At the same time, she writes about her everyday experiences chatting with people from different backgrounds. She connects with everyone from a once-homophobic Palestinian man who realized he was gay, to an ultra-Orthodox rebbetzin with several children who yearned to be loved by her husband.

On Facebook and in her writings, Tuttle-Singer is not afraid to spark debates about Israel, as well as express her irritation at the current Israel-Palestinian conflict. She is still angry about “the systemic inequality between Israeli Jews and Israeli Arabs within the Green Line, the disgraceful treatment of the African asylum seekers [and] the way non-Orthodox Judaism has become marginalized.”

Still, quoting renowned Israeli author Amos Oz, who wrote, “I love Israel but I don’t like it very much,” Tuttle-Singer said she loves Israel even when she cannot stand it, and that she is going to continue fighting for what she believes in: bridge building and social justice for people in Israel and around the world.

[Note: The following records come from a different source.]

/-- Words that the spec writes out decode to the instructions it names. -/
def Obligations.WrittenWordsDecode : Prop :=
  decode [0x0867] = .ok (.batAdd 3 7, []) ∧
  decode [0xFF10, 0x2345] = .ok (.imx 1 0x2345, []) ∧
  decode [0x8809, 0x0678] = .ok (.movi 0 0x678 9, []) ∧
  decode [0xA645, 0xE040] = .ok (.ldD 2 14 0x040 5, []) ∧
  decode [0x9A00, 0x0A04] = .ok (.loop 0 5 4, []) ∧
  decode [0xF005, 0x3138] = .ok (.hoff 0 3 1 7, []) ∧
  decode [0xC700, 0x5200] = .ok (.vredAddF 0 5 2 .rn, []) ∧
  decode [0xD801, 0x4500] = .ok (.tldT 0 4 5 0, []) ∧
  decode [0xAD03, 0x190A] = .ok (.atomMin 0 3 4 5 1, []) ∧
  decode [0xF200, 0x2160] = .ok (.copyG2l 0 2 1 12, []) ∧
  decode [0xB902, 0x1240] = .ok (.bar 0 2 9, []) ∧
  decode [0xF803, 0x5B03] = .ok (.steDraw 0 11 12 3, [])

/-- Every well-formed instruction decodes back from its encoding, whatever parcels follow. The steps that are no words
have no encoding. -/
def Obligations.DecodeOfEncode : Prop :=
  ∀ (i : Instr) (rest : List (BitVec 16)), i.wf = true → encode i ≠ [] →
    decode (encode i ++ rest) = .ok (i, rest)

/-- R49, R50: what decode accepts is well formed, and its parcels are the encoding of the instruction: no field is
dropped and no two words mean the same instruction. -/
def Obligations.DecodeIsExact : Prop :=
  ∀ (ws rest : List (BitVec 16)) (i : Instr), decode ws = .ok (i, rest) → i.wf = true ∧ ws = encode i ++ rest

/-- R37, R38, R42, R50: what decode refuses: the bat opcodes 0x00 and 0x10 to 0x1F, the all-zero parcel among them, and
every brick of a major that the opcode map leaves reserved. -/
def Obligations.ReservedOpcodesAreRejected : Prop :=
  (∀ (p : BitVec 16) (ws : List (BitVec 16)), p.getLsbD 15 = false →
    (p.toNat / 2 ^ 10 = 0 ∨ 16 ≤ p.toNat / 2 ^ 10) → ∀ r, decode (p :: ws) ≠ .ok r) ∧
  (∀ (p0 p1 : BitVec 16) (ws : List (BitVec 16)), p0.getLsbD 15 = true →
    (let m := p0.toNat / 2 ^ 8 % 2 ^ 7
     m = 0x06 ∨ m = 0x07 ∨ (0x0A ≤ m ∧ m ≤ 0x0F) ∨ m = 0x17 ∨ (0x1B ≤ m ∧ m ≤ 0x1F) ∨ (0x32 ≤ m ∧ m ≤ 0x37) ∨
     (0x3A ≤ m ∧ m ≤ 0x3F) ∨ (0x4C ≤ m ∧ m ≤ 0x4F) ∨ (0x55 ≤ m ∧ m ≤ 0x57) ∨ (0x60 ≤ m ∧ m ≤ 0x67) ∨
     (0x6D ≤ m ∧ m ≤ 0x6F) ∨ m = 0x73 ∨ m = 0x76 ∨ m = 0x77 ∨ (0x79 ≤ m ∧ m ≤ 0x7B)) →
    ∀ r, decode (p0 :: p1 :: ws) ≠ .ok r)

/-- What a word waits for before it takes effect is there: the tokens that it reads have come; where its stream waits for its
operands (R19, R95), no engine has one of them to write; where it takes effect once (log 67), every older entry has retired;
and where it takes a token's register, one is free (R262). `ps` are the parcels that say what the word does. -/
def Sys2Proof.Spec.operandsAtHand (t : State) (ps : List (BitVec 16)) : Prop :=
  (t.readP (guardOf ps) = true → (scalarReads ps).any t.me.isPending = false) ∧
  (t.readP (guardOf ps) = true → blocksStream ps = true → t.me.unproduced (t.me.readNames ps) = []) ∧
  (actsOnce ps = true → t.me.trb = []) ∧
  (t.readP (guardField ps) = true → takesToken ps = true → t.tokenRoom t.myCore = true)

/-- A step runs the decoded instruction: where the agenda gives the next slot to stream `q`, the parcels `ps` at its pc
arrive (`t` is the state after the fetch, `eff` the parcels that say what the word does: those of the second word for a
prefixed pair), no decode check of R49 finds a cause, what the word waits for is there, and `ps` decodes to `i`, the step is
`exec i` on the stream with the word entered in the TRB, followed by what `ran` does with that entry: a held word leaves
none, any other is counted, and completes where it takes no engine; a word that raises a cause before every older entry has
retired is held instead (R166). Where the parcels decode to nothing, the word raises ILLEGAL. Whose slot it is stands in the
agenda, which is the model's (log 3). -/
def Obligations.StepRunsTheDecodedInstruction : Prop :=
  ∀ (s t : State) (q : Nat) (rest : List Turn) (ps eff : List (BitVec 16)),
    s.agenda = .slot q :: rest → q < 1024 →
    let s1 : State := { s with agenda := rest, cur := q }
    Spec.mayDecode s1 q → (s1.takeSlot q).fetchAll = (t, .ok (ps, eff)) →
    ((t.breakpointAt t.me.pc) = none → validWord ps = false →
      step s = .next (t.raiseAtDecode eff fun u => u.raise .illegal 0)) ∧
    (∀ i, t.frontCause ps = none → Spec.operandsAtHand t eff → decode ps = .ok (i, []) →
      let u := t.enterTrb eff
      step s = match exec i (if isPrefix ps then u else u.clearSkip) with
        | .next v => .next (if t.tooEarly v then t.holdFor .retired else v.ran t u.me.seqNext eff)
        | r => r)

/-- R34, R35, R54: the parcel at an even address that translates for fetch, whose walk and whose line no regulator holds, whose line
the core's L1I does not hold and whose sectors are sound, is the two bytes of memory there, the low byte first; and an address
at or above 2⁴⁸ is never fetched. -/
def Sys2Proof.Spec.FetchReadsMemory : Prop :=
  (∀ (s : State) (a : Word) (place : Nat) (fe : Bool),
    a.toNat < 2 ^ 48 → s.translate a.toNat .fetch = .ok place fe → place < 2 ^ 48 → place % 2 = 0 →
    SMap.find (s.core s.myCore).l1i (place / 128 * 128) = none → s.homeDie (place / 128 * 128) = s.myDie →
    (∀ o ∈ [0, 32, 64, 96], s.sectorGood (place / 128 * 128 + o) = true ∧
      (s.sector (place / 128 * 128 + o)).poison = false) →
    (∀ i, i < 128 → s.cellKey (place / 128 * 128 + i) = s.cellKey (place / 128 * 128) + i) →
    s.walkReaches s.myCore s.myCtxId a.toNat = true → s.heldCtx s.myCtxId = false → s.regulated s.myCtxId = false →
    (s.fetchParcel a).2 = .ok (BitVec.ofNat 16 ((s.byteAt place).toNat + 256 * (s.byteAt (place + 1)).toNat))) ∧
  (∀ (s : State) (a : Word), 2 ^ 48 ≤ a.toNat → s.fetchParcel a = (s, .error (.cause .page a)))

/-- R35, R36, R47: an address that does not translate for fetch answers the cause with the parcel's address, at the first parcel of
a word or the second; behind a prefix, the fault address is that of the following word. -/
def Sys2Proof.Spec.FetchesFault : Prop :=
  (∀ (s : State) (a : Word), a.toNat < 2 ^ 48 → s.walkReaches s.myCore s.myCtxId a.toNat = true →
    (s.translate a.toNat .fetch = .page → s.fetchParcel a = (s, .error (.cause .page a))) ∧
    (s.translate a.toNat .fetch = .prot → s.fetchParcel a = (s, .error (.cause .prot a)))) ∧
  (∀ (s t u : State) (a ea : Word) (p : BitVec 16) (c : Cause),
    (s.fetchParcel a = (t, .error (.cause c ea)) → s.fetchWord a = (t, .error (.cause c ea))) ∧
    (s.fetchParcel a = (t, .ok p) → p.getLsbD 15 = true → t.fetchParcel (a + 2) = (u, .error (.cause c ea)) →
      s.fetchWord a = (u, .error (.cause c ea)))) ∧
  (∀ (s t u : State) (ps : List (BitVec 16)) (ea : Word) (c : Cause),
    (s.fetchWord s.me.pc = (t, .error (.cause c ea)) → s.fetchAll = (t, .error (.cause c ea))) ∧
    (s.fetchWord s.me.pc = (t, .ok ps) → isPrefix ps = true → t.fetchWord (t.me.pc + 4) = (u, .error (.cause c ea)) →
      s.fetchAll = (u, .error (.cause c (u.me.pc + 4)))))

/-- R35, R36: an address that is never fetched, or that does not translate for fetch, raises its cause at the word, with
the parcel's address as fault address: the handler is entered. -/
def Sys2Proof.Spec.FetchFaultEntersHandler : Prop :=
  Spec.FetchesFault ∧
  ∀ (s : State) (q : Nat) (rest : List Turn) (c : Cause) (t : State) (a : Word),
    s.agenda = .slot q :: rest → q < 1024 →
    let s1 : State := { s with agenda := rest, cur := q }
    Spec.mayDecode s1 q → (s1.takeSlot q).fetchAll = (t, .error (.cause c a)) →
    step s = .next (t.raiseAtDecode [] fun u => u.raise c a) ∧
    ((s.stream q).pc.toNat ≥ 2 ^ 48 → c = .page ∧ a = (s.stream q).pc)

/-- Fetching a word. (Spec.FetchReadsMemory, Spec.FetchFaultEntersHandler.) When a slot comes is the model's choice (log 3).
-/
def Obligations.FetchReadsOrFaults : Prop := Spec.FetchReadsMemory ∧ Spec.FetchFaultEntersHandler

/-! ## Scalar loads and stores (chapters 02 and 09) -/

/-- R43, R44, R53: the effective address of an M word. -/
def Sys2Proof.Spec.address (s : State) (b : BitVec 4) (i : BitVec 12) : Word :=
  s.readS (if b = 0 then 0 else BitVec.ofNat 5 (16 + b.toNat)) + BitVec.ofInt 64 i.toInt

/-- R39, R53, R223, R235: a scalar load writes S[d] with the bytes it reads, the first least significant, sign-extended for
`LD.B`, `LD.H` and `LD.W` and zero-extended for the others. `LDX.D` reads at the home. That a load reads in the step of its
word is the model's (log 60). -/
def Obligations.ScalarLoadsWriteTheRegister : Prop :=
  ∀ (s t : State) (g : BitVec 3) (b : BitVec 4) (i : BitVec 12) (d : BitVec 5) (place : Nat) (l : List Byte),
    s.readP g = true → Spec.GoesOn s t 4 →
    let ea := Spec.address s b i
    let zero : Out := .next ((t.writeS d (BitVec.ofNat 64 (leNat l))).nextWord 4)
    let sign (n : Nat) : Out := .next ((t.writeS d (BitVec.ofInt 64 (BitVec.ofNat n (leNat l)).toInt)).nextWord 4)
    (Spec.Reads s .l1 1 ea place t l → exec (.ldB g b i d) s = sign 8 ∧ exec (.ldBu g b i d) s = zero) ∧
    (Spec.Reads s .l1 2 ea place t l → exec (.ldH g b i d) s = sign 16 ∧ exec (.ldHu g b i d) s = zero) ∧
    (Spec.Reads s .l1 4 ea place t l → exec (.ldW g b i d) s = sign 32 ∧ exec (.ldWu g b i d) s = zero) ∧
    (Spec.Reads s .l1 8 ea place t l → exec (.ldD g b i d) s = zero) ∧
    (Spec.Reads s .home 8 ea place t l → exec (.ldxD g b i d) s = zero) ∧
    (∀ a : BitVec 5, t.Passes 2 → Spec.Reads s .l1 8 (s.readS a) place t l →
      exec (.batLdD d a) s = .next ((t.writeS d (BitVec.ofNat 64 (leNat l))).nextWord 2))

“I wrestle with all these things because of a deep, abiding love for the place I’ve chosen to make home, both for me and for my kids,” she said. “And I want to be part of the solution to all these challenges, and the only way to do that with the talents I have is to roll up my sleeves here and get to work.”

She hopes to continue her writing and giving lectures about her love of Jerusalem to “anyone who wants to bring me out to their community.”

“Even if our leaders make peace, God willing, some day, it will not matter what is written on that paper so long as the folks on the streets hate one another,” she said. “I don’t want to live like that, and I certainly don’t want my kids to live like that, so I want to start these conversations with people who are my ideological opponents but are still willing to talk to me.”

While she doesn’t expect there will be any major revelations after just one conversation, “If one conversation leads to another and that leads to another and that leads to another, that’s the beginning of friendship. And that’s pretty special.”